+++ RECORD EXTRACTS +++

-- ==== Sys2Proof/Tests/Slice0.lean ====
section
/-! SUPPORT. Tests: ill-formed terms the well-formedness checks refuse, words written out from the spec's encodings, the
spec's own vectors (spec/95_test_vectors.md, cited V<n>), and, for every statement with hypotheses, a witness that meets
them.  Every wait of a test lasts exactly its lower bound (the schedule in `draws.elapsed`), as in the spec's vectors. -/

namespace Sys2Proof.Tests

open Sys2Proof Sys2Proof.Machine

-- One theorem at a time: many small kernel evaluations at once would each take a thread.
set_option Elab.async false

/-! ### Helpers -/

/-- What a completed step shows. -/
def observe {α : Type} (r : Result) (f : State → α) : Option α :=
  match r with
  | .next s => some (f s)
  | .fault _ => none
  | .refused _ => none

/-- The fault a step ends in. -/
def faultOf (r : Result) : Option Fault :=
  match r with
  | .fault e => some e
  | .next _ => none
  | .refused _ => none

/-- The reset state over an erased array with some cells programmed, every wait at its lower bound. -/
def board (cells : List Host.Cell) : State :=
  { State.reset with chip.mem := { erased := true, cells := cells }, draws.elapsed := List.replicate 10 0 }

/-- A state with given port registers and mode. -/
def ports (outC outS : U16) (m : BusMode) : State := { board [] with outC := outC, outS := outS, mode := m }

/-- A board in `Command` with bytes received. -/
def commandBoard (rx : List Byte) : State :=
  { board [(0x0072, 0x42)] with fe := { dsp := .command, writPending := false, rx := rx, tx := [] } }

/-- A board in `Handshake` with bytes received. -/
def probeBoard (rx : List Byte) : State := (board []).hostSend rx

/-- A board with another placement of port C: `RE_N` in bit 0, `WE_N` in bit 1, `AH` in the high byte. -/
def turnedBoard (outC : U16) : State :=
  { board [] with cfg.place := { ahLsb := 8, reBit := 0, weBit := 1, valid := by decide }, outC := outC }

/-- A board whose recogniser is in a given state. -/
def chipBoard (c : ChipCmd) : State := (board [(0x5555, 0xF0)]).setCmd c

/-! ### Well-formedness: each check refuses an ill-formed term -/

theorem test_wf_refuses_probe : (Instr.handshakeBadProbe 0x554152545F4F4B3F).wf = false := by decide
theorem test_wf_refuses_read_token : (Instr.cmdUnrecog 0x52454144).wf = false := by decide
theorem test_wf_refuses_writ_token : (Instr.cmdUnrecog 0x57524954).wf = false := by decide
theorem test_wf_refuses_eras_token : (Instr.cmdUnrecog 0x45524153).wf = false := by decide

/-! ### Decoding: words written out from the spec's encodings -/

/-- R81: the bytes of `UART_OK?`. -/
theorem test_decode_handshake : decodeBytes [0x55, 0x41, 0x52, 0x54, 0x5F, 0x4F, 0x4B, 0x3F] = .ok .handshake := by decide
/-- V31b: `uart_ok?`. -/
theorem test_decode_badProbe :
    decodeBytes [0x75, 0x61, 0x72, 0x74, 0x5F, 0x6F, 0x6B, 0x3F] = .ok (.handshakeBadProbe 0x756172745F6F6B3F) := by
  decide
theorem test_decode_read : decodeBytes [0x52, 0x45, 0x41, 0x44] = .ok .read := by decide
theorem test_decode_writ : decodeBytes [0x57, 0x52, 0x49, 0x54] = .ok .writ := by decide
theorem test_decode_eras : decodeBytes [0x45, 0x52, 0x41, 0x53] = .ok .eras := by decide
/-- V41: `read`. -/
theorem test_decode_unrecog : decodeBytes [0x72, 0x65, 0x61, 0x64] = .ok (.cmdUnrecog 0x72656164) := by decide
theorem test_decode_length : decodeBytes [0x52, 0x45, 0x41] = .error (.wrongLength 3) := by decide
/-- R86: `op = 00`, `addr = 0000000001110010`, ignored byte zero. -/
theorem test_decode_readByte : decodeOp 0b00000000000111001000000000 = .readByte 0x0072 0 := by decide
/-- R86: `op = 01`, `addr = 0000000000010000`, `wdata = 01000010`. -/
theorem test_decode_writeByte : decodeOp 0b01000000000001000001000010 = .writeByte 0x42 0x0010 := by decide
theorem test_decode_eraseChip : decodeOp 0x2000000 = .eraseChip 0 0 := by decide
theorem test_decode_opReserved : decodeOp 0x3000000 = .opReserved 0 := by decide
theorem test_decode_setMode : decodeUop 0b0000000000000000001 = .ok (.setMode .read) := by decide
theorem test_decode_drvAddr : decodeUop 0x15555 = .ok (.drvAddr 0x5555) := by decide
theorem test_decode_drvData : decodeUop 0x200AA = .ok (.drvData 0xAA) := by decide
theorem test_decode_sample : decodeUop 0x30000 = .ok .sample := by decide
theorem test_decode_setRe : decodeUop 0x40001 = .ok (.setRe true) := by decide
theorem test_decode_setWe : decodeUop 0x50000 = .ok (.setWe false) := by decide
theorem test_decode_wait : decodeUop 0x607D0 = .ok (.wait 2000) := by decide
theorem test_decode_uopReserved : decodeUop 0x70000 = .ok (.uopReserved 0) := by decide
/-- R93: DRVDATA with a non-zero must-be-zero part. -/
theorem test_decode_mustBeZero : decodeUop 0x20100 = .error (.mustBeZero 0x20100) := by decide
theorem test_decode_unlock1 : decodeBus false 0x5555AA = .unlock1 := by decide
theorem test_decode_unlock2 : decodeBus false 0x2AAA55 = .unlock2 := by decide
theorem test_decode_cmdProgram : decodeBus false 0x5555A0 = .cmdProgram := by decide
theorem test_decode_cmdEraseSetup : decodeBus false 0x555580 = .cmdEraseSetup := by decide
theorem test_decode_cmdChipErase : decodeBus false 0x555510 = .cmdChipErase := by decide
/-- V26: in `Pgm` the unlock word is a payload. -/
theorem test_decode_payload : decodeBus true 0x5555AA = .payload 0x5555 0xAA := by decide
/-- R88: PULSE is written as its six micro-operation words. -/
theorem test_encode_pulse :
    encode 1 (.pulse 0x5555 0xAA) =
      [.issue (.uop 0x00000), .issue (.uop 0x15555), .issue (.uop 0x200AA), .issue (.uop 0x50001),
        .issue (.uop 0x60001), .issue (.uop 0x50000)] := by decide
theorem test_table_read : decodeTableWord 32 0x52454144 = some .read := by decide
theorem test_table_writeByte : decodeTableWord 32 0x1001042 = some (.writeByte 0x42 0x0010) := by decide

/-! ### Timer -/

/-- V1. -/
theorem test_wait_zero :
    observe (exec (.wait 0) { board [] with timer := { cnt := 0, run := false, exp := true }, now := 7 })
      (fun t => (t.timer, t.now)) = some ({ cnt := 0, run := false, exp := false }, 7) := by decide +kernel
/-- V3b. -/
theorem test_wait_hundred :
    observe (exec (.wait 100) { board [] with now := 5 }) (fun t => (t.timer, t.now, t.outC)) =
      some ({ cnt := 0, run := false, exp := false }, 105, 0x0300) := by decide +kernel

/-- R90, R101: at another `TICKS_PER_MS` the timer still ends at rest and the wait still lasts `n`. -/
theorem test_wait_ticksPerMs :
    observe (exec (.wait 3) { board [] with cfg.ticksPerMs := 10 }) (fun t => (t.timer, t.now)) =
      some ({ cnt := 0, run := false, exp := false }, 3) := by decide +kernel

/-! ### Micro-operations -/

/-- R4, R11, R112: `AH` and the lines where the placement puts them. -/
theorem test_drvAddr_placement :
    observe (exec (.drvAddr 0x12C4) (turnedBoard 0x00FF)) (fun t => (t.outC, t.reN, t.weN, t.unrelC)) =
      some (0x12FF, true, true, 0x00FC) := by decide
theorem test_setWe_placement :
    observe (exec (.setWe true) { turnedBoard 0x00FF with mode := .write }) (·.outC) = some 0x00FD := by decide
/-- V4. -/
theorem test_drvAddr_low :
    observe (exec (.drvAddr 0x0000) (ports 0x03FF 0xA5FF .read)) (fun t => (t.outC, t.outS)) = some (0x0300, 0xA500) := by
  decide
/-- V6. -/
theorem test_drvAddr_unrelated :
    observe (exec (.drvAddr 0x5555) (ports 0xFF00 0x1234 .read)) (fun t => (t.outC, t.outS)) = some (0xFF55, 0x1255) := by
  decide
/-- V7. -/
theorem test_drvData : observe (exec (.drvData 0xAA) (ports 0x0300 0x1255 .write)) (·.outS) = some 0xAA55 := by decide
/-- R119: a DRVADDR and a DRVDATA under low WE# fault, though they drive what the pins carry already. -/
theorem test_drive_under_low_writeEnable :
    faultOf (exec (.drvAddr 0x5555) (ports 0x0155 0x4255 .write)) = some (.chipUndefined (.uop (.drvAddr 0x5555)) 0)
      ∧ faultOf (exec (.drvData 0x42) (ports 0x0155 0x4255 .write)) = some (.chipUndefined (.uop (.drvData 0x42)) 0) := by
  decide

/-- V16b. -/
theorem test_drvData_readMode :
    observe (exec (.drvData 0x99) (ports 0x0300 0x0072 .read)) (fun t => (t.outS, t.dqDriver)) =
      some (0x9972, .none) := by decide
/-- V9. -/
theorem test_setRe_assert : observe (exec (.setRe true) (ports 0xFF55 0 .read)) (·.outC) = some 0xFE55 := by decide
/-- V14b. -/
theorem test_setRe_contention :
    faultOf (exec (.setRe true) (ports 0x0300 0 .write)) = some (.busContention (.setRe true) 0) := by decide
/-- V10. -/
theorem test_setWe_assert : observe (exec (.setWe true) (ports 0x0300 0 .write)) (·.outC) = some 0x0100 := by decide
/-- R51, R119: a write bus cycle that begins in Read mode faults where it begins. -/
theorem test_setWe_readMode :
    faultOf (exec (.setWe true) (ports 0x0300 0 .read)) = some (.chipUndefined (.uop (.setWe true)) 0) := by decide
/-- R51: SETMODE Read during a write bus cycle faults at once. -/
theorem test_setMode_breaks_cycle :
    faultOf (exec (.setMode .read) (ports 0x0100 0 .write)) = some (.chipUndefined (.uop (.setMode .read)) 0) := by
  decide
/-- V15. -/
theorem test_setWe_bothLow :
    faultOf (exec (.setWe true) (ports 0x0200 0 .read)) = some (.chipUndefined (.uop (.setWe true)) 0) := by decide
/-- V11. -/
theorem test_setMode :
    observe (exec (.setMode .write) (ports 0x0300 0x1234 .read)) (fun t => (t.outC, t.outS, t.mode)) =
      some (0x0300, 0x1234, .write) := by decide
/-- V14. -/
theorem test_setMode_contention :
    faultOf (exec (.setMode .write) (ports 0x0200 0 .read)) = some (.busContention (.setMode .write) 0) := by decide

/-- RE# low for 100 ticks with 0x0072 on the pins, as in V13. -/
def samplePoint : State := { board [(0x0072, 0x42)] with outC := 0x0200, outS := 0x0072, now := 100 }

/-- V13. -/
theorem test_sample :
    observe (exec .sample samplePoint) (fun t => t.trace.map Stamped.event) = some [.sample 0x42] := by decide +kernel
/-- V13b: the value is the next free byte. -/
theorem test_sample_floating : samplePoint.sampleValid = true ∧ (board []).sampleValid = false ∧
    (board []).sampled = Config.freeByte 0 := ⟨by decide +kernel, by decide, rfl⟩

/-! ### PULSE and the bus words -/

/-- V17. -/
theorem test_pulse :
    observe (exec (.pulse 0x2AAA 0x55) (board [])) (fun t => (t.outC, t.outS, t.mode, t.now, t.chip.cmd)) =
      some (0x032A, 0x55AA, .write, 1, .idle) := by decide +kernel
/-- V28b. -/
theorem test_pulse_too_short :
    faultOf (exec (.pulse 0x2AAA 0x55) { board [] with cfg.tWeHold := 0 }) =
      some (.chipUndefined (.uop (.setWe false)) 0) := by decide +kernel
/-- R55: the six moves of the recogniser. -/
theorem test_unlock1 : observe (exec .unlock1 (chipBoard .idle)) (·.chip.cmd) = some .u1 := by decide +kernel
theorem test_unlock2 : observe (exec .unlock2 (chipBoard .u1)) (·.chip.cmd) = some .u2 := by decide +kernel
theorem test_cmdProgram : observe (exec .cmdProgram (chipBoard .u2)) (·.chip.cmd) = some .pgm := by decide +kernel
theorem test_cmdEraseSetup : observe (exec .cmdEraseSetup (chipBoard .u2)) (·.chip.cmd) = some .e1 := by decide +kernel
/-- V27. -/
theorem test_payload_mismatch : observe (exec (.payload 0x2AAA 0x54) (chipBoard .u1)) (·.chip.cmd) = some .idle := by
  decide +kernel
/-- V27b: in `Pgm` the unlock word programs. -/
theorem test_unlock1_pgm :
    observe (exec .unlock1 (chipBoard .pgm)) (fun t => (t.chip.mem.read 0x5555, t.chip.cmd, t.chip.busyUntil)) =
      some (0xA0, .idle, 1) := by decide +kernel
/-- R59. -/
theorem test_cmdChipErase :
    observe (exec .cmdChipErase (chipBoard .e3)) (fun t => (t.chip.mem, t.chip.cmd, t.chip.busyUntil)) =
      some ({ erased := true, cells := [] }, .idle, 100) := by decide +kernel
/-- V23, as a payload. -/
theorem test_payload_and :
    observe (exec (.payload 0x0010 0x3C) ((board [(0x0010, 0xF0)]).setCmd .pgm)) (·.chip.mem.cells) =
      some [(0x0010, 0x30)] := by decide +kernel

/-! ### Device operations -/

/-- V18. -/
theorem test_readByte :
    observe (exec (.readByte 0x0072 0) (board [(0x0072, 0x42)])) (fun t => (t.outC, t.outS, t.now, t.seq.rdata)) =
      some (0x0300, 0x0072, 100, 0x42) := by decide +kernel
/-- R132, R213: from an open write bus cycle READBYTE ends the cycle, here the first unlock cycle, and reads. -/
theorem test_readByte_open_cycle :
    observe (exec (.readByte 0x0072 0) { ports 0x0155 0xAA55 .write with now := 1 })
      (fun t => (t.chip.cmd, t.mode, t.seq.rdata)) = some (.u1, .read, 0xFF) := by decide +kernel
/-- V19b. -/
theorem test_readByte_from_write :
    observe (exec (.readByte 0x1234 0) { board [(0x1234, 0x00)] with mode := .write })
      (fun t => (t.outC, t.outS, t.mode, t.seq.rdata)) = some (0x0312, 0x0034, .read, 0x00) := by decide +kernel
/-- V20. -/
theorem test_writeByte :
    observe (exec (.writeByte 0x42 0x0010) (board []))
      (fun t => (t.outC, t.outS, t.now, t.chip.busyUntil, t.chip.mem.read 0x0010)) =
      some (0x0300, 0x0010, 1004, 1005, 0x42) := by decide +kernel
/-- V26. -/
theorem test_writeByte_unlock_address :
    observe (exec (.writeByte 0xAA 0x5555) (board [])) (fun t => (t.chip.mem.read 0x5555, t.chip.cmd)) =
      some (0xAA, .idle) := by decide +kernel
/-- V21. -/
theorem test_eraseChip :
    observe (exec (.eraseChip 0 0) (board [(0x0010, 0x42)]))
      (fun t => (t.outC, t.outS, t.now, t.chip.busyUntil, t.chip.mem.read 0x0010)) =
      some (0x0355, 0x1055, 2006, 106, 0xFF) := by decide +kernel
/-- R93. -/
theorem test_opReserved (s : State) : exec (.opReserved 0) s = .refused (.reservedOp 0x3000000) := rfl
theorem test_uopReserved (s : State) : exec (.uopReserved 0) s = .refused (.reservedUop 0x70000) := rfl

+++

TASK STATEMENT. Since only part of the listing is wanted, copy exactly the lines from the one holding "theorem test_setWe_assert : observe" to the one holding "faultOf (exec (.setWe true) (ports 0x0300", both included.

ANSWER SECTION.
theorem test_setWe_assert : observe (exec (.setWe true) (ports 0x0300 0 .write)) (·.outC) = some 0x0100 := by decide
/-- R51, R119: a write bus cycle that begins in Read mode faults where it begins. -/
theorem test_setWe_readMode :
    faultOf (exec (.setWe true) (ports 0x0300 0 .read)) = some (.chipUndefined (.uop (.setWe true)) 0) := by decide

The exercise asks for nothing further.